● What needs to be done:
Reproduce only the lines of the material below that start at the line containing "canonical form. -/" and stop at the line containing "theorem stored_swapPocket (l". Keep both end lines.

● Available data:
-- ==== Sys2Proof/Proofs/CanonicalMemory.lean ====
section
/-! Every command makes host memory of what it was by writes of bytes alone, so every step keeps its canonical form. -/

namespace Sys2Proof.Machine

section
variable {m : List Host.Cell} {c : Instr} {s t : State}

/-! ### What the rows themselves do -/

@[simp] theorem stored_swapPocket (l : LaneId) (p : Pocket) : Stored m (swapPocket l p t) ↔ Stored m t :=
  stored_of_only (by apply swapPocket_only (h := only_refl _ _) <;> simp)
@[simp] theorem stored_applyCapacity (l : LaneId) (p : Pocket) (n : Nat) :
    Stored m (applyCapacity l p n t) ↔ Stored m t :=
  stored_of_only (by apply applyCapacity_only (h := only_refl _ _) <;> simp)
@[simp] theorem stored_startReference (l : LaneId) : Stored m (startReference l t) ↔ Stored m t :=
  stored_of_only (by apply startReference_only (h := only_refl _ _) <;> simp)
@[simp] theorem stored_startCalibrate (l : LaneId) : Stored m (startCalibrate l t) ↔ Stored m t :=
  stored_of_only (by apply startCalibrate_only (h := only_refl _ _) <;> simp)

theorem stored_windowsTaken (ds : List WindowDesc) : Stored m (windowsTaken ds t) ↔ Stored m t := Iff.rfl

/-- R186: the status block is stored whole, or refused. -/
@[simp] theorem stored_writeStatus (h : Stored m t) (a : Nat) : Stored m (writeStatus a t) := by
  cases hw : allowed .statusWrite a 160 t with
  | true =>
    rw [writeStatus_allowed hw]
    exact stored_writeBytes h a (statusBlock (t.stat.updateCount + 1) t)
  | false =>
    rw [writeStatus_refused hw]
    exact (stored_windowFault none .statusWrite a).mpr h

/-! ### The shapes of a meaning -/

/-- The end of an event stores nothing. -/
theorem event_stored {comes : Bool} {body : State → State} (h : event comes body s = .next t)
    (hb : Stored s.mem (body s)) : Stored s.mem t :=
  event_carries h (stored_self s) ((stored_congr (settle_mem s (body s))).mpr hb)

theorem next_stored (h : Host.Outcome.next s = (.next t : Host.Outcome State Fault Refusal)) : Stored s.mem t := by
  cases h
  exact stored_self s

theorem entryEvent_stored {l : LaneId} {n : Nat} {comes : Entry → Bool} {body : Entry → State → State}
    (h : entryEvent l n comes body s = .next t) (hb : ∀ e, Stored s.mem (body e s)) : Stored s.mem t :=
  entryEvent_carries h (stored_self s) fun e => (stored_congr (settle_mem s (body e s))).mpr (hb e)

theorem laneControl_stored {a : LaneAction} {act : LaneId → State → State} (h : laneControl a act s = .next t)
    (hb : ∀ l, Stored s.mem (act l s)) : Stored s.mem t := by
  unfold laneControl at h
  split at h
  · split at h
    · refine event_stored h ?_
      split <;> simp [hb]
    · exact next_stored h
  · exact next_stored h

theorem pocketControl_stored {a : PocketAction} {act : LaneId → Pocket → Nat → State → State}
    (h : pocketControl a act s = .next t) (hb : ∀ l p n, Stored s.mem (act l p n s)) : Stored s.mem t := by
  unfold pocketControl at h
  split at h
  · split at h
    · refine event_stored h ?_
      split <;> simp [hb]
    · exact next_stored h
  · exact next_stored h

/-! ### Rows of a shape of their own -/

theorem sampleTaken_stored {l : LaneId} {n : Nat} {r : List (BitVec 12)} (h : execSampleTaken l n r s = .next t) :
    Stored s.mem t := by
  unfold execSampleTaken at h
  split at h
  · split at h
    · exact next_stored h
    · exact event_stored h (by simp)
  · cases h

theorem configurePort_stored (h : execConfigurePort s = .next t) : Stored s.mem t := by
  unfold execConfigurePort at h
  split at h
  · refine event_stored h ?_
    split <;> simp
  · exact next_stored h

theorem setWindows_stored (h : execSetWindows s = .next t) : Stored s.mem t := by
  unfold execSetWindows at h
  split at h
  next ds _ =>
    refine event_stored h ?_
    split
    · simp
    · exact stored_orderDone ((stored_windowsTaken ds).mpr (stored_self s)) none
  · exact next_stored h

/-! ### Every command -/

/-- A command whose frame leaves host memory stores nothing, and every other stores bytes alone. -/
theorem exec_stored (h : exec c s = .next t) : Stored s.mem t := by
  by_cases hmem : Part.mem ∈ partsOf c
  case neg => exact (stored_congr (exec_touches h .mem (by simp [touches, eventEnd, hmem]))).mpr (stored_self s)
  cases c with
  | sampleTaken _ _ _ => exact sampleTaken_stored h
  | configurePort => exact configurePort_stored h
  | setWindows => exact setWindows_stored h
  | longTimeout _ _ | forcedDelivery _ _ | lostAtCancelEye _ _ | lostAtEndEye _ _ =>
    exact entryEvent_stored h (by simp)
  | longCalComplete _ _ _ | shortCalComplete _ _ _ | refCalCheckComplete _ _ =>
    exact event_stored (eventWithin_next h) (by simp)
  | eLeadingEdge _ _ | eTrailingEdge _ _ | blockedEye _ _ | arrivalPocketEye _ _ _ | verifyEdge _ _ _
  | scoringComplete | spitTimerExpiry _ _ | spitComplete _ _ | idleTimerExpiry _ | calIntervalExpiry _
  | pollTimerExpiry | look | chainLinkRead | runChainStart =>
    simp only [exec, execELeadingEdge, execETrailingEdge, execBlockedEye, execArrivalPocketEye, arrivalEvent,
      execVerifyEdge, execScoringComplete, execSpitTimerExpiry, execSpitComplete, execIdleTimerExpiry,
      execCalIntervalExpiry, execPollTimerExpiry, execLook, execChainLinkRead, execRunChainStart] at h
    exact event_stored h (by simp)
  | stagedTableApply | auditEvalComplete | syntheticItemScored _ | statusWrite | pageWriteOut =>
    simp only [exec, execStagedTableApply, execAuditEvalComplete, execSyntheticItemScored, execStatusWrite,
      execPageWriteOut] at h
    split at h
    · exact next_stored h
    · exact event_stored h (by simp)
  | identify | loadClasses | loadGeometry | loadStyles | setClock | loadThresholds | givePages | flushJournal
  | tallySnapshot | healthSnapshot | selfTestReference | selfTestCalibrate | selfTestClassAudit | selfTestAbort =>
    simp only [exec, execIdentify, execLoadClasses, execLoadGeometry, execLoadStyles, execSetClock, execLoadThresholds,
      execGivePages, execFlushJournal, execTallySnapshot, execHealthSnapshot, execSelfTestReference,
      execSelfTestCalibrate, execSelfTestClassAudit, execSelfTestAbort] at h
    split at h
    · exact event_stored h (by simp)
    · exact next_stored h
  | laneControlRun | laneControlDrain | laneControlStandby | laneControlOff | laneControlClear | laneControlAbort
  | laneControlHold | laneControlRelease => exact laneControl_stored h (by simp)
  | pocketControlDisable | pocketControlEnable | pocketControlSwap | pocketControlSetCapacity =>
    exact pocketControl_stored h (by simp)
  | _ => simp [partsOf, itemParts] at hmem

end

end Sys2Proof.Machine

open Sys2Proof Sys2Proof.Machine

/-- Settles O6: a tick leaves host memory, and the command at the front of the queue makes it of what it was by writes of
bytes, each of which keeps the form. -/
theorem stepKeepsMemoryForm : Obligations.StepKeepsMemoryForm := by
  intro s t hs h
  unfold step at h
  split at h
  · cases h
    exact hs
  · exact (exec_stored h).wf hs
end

● Response below:
/-! Every command makes host memory of what it was by writes of bytes alone, so every step keeps its canonical form. -/

namespace Sys2Proof.Machine

section
variable {m : List Host.Cell} {c : Instr} {s t : State}

/-! ### What the rows themselves do -/

@[simp] theorem stored_swapPocket (l : LaneId) (p : Pocket) : Stored m (swapPocket l p t) ↔ Stored m t :=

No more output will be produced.